*** Opening of Dataset extract ***

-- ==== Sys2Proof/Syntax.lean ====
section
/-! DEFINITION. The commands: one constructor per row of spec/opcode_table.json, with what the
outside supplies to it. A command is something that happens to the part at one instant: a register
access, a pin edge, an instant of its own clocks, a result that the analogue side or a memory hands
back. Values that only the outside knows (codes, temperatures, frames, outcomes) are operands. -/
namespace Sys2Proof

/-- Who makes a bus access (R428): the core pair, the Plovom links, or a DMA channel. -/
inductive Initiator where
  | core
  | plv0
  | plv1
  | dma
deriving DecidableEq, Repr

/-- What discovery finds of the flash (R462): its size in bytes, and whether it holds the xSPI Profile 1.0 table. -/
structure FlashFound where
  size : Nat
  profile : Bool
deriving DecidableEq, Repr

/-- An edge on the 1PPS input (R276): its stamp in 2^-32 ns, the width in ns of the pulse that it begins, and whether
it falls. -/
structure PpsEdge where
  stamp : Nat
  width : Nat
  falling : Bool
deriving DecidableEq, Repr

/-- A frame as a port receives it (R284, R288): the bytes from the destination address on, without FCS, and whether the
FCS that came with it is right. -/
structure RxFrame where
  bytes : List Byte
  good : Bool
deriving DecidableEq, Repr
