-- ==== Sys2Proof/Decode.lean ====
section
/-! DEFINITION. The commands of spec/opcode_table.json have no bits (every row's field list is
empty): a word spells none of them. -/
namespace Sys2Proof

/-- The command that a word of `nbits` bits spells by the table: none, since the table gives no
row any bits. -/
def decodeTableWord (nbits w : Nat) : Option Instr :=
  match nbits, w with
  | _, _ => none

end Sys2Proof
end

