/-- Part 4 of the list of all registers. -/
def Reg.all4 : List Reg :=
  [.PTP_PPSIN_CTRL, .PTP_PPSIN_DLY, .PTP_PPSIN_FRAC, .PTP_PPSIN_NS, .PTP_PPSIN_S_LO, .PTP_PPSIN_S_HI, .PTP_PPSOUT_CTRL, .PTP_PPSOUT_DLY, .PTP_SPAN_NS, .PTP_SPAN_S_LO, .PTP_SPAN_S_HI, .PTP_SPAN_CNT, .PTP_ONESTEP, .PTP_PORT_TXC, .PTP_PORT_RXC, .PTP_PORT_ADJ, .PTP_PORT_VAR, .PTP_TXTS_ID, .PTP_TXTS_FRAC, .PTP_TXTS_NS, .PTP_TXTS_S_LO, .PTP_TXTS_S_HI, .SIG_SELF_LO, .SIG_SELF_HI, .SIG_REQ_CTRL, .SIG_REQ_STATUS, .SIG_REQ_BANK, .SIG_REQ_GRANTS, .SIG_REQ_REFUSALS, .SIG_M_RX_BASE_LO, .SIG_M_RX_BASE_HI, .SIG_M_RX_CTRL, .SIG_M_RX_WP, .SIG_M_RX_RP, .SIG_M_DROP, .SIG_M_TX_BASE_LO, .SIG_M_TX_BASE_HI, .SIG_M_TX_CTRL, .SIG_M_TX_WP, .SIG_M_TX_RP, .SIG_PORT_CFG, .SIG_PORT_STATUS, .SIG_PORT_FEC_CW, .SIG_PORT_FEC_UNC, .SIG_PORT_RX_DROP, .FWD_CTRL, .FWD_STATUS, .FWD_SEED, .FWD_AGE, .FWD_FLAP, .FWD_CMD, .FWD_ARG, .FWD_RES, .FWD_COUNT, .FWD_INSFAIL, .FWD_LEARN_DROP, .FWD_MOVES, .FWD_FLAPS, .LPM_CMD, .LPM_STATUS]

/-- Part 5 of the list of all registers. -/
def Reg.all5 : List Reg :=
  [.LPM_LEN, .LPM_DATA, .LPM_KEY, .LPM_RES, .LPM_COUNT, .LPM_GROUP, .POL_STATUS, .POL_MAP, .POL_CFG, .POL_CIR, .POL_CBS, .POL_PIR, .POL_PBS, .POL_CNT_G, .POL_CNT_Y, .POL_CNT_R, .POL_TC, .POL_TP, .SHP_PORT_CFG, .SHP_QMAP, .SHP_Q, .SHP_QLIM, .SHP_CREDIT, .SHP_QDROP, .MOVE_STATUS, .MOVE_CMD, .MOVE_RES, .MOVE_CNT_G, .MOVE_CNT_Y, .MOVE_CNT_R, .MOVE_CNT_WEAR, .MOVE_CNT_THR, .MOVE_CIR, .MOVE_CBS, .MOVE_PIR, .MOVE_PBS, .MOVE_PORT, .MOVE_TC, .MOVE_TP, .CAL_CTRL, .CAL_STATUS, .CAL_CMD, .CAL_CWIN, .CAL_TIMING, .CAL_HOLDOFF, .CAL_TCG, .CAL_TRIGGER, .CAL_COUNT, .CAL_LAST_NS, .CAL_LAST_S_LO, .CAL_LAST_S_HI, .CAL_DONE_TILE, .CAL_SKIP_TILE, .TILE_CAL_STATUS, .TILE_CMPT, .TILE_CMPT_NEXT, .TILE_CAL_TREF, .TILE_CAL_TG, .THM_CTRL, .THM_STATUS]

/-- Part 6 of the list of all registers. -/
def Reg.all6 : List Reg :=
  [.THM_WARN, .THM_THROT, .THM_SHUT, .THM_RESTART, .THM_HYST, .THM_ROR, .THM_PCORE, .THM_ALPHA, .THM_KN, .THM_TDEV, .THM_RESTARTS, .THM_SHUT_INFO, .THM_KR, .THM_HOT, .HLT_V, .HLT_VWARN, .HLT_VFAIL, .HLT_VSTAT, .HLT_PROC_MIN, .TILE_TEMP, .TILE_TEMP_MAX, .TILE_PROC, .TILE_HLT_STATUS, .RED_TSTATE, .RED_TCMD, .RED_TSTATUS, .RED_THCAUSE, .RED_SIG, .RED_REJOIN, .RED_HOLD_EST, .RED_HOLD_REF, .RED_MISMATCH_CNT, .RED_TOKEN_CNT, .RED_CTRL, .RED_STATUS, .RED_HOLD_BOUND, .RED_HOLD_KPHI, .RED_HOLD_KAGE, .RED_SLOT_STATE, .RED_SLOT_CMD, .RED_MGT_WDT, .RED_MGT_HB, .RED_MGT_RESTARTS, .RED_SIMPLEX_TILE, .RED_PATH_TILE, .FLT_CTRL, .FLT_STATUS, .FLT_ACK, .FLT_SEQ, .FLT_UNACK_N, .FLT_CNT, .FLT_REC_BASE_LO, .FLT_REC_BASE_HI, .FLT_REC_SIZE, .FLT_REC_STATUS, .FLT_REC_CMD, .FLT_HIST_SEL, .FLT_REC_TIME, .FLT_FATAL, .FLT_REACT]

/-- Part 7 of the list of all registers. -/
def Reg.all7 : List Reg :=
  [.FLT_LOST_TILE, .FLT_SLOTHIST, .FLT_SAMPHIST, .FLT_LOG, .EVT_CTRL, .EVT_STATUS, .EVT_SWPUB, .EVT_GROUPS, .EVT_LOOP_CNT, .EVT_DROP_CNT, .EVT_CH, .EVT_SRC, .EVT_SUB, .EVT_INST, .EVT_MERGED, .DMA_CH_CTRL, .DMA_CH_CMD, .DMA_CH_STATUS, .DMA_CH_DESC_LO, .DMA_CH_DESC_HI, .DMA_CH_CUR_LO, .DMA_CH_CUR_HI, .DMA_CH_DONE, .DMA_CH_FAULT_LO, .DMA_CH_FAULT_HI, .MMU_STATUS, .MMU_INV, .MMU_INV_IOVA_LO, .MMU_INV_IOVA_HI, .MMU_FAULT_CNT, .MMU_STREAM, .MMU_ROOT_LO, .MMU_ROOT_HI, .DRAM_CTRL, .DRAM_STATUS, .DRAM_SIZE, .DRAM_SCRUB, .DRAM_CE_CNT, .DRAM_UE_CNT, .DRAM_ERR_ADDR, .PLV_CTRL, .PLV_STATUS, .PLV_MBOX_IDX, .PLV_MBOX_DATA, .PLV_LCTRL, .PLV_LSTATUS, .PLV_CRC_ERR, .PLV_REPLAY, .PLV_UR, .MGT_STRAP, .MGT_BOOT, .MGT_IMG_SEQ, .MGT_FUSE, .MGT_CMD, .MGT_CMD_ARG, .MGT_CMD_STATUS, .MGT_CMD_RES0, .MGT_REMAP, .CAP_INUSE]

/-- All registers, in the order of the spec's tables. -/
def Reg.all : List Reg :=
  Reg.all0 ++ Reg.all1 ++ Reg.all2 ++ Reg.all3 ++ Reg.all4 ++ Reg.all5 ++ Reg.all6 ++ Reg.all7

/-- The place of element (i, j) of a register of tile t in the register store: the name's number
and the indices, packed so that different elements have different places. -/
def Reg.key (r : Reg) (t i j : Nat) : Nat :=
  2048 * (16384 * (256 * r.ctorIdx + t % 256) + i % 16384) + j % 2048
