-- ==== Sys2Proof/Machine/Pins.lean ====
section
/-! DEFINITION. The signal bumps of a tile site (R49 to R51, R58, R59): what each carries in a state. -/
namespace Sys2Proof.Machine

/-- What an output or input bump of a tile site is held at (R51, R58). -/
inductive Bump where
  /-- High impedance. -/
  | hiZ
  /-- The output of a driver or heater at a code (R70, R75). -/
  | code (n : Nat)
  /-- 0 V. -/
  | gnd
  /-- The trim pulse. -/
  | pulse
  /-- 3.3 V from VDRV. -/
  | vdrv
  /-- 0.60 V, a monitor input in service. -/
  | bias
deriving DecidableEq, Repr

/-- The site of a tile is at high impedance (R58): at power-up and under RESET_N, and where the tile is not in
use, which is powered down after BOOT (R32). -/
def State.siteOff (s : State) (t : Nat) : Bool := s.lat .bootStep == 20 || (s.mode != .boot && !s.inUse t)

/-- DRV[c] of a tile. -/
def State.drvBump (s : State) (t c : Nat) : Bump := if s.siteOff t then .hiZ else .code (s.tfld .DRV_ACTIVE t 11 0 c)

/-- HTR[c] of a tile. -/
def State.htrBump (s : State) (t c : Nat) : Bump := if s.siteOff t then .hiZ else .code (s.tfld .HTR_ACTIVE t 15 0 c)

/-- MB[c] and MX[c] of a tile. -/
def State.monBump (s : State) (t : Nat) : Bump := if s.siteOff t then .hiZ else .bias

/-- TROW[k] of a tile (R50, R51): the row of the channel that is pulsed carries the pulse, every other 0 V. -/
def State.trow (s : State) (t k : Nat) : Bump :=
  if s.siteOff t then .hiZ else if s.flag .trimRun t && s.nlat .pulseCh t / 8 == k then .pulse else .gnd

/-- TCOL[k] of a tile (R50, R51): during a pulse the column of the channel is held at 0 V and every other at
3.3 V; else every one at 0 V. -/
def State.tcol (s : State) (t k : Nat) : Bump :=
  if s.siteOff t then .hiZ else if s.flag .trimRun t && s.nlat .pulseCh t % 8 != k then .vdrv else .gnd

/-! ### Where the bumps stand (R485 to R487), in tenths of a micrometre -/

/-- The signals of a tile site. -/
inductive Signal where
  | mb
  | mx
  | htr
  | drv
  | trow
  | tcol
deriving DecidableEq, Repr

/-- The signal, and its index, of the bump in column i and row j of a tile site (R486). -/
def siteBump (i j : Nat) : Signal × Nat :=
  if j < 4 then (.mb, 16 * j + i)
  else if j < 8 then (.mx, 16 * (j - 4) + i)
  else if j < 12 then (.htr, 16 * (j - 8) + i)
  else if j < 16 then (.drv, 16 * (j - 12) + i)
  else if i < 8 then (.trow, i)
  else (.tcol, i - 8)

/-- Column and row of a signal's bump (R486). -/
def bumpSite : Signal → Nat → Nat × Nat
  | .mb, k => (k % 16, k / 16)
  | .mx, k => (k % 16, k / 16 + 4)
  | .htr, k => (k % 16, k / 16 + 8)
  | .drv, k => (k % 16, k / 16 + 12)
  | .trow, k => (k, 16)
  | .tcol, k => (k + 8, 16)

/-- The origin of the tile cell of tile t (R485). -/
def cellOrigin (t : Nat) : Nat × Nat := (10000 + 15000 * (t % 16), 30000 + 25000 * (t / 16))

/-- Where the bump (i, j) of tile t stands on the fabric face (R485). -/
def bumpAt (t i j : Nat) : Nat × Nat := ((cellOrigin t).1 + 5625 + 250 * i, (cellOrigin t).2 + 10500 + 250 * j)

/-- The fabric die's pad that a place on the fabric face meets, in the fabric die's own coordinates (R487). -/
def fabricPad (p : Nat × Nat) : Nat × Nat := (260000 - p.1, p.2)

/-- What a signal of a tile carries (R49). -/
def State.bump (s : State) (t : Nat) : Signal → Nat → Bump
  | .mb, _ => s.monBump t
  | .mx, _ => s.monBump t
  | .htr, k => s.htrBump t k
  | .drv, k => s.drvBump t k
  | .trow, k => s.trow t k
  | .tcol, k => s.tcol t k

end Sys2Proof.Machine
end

*** Close of Dataset extract ***
*** Opening of Dataset extract ***

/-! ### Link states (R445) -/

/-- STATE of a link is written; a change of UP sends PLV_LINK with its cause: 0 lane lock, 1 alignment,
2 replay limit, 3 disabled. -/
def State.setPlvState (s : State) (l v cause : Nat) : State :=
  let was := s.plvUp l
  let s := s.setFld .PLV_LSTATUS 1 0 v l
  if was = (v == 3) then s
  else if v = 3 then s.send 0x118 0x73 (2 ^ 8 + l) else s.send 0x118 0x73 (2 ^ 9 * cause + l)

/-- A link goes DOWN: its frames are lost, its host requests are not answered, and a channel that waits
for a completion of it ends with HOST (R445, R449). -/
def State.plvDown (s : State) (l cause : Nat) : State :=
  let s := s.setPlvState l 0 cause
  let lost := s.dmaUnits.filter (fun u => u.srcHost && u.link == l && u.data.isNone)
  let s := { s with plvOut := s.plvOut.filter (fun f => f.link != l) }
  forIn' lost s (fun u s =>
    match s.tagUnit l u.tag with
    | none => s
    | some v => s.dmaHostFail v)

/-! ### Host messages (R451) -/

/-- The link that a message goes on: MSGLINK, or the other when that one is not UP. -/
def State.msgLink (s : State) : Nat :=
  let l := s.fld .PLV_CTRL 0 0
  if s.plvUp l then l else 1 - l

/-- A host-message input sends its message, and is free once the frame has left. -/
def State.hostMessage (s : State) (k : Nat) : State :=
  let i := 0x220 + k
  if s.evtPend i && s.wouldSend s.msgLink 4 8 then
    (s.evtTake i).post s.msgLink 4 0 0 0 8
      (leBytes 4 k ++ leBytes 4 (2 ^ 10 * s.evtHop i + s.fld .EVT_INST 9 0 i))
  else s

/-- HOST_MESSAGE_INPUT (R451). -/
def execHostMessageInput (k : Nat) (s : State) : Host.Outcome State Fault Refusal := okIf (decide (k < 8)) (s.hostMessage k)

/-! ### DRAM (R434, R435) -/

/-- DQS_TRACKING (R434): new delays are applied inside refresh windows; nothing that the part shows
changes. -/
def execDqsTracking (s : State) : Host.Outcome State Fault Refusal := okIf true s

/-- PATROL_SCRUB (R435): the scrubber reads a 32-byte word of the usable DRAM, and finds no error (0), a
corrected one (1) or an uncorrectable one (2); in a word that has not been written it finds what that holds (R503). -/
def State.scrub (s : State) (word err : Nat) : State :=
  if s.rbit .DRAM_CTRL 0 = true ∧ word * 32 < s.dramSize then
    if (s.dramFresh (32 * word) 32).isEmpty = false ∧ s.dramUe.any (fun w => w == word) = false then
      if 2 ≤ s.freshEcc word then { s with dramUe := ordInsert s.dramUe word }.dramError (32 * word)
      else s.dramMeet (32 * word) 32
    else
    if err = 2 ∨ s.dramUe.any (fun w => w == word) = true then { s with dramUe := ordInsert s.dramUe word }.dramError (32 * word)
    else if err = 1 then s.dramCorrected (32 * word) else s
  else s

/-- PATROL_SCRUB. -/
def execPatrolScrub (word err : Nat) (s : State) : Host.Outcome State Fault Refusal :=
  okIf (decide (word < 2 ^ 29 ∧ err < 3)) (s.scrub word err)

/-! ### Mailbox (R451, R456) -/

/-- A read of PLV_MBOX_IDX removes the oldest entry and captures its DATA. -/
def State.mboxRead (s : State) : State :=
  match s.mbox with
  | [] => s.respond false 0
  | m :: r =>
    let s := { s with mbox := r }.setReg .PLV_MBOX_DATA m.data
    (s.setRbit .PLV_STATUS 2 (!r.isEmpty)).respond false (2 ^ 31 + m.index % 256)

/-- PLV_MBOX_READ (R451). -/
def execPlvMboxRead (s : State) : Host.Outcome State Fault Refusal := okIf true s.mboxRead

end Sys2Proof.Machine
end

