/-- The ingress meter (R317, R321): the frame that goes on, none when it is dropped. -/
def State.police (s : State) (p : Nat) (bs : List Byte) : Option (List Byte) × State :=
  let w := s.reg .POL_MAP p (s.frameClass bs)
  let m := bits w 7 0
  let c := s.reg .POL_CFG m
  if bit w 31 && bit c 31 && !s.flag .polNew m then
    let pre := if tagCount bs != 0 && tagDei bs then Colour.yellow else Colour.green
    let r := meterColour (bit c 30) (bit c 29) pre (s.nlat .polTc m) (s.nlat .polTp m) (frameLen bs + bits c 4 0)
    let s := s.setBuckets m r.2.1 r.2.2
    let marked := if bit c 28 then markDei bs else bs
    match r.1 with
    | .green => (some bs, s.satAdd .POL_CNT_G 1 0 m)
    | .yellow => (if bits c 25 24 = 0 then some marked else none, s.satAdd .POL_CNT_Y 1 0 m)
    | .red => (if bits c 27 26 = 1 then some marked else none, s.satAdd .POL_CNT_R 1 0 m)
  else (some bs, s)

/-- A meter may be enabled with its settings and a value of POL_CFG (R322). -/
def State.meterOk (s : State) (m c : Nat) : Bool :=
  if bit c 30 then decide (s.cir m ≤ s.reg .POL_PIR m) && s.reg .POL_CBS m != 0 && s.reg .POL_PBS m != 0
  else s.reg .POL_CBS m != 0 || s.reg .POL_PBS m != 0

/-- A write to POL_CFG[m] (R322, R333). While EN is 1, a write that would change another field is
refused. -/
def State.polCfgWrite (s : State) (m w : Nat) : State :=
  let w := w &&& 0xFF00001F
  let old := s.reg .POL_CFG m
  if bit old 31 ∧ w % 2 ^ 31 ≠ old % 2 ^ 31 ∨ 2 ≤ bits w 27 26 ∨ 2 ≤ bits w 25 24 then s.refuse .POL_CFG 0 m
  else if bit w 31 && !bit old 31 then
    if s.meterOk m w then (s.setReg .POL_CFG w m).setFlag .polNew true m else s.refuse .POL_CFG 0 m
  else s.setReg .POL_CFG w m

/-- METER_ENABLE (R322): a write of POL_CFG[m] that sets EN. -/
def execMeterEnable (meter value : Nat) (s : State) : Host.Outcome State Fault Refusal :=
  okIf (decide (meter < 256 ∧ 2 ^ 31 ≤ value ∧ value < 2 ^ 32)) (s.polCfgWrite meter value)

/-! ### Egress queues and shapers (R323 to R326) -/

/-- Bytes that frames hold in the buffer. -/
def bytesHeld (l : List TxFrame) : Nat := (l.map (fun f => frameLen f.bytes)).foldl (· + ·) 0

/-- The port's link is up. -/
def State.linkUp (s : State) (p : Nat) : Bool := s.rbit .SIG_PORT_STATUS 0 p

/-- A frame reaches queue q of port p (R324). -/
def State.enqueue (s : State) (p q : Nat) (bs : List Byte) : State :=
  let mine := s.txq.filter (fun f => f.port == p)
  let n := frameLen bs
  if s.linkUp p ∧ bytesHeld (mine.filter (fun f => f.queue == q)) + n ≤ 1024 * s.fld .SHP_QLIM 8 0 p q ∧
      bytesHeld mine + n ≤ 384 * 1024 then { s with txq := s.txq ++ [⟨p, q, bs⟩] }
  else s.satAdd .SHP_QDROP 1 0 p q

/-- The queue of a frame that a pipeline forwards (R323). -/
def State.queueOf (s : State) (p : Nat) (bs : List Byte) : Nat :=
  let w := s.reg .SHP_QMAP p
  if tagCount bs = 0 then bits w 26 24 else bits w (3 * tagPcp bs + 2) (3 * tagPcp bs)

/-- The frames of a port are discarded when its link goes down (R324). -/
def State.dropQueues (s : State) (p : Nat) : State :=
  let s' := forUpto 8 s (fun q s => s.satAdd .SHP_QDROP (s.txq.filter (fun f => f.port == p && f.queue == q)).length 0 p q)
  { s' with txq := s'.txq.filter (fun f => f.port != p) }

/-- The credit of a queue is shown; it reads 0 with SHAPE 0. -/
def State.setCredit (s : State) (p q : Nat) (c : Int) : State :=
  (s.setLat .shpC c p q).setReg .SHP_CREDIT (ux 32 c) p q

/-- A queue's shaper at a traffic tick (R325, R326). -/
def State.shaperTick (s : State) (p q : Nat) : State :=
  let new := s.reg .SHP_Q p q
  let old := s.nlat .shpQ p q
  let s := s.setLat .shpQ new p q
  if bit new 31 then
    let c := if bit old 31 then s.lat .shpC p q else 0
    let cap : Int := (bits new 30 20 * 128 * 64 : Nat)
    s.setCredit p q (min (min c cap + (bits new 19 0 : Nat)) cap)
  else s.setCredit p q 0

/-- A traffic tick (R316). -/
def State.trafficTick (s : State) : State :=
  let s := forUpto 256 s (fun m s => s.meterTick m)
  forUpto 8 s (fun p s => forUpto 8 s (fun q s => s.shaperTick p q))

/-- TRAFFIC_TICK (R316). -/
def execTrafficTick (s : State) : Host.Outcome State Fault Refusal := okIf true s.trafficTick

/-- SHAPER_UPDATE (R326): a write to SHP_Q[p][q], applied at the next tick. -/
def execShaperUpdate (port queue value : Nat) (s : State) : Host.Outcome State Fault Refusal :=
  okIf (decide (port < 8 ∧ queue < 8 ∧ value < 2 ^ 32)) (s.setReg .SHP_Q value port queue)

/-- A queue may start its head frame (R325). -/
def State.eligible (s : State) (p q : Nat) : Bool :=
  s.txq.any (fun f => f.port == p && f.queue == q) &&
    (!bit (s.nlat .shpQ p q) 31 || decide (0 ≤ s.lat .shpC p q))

*** Close of Dataset extract ***

Exercise >>
Within the material, count the lines where the word "htrBump" appears. The reply is that number and nothing more.

Answer for this exercise >>
2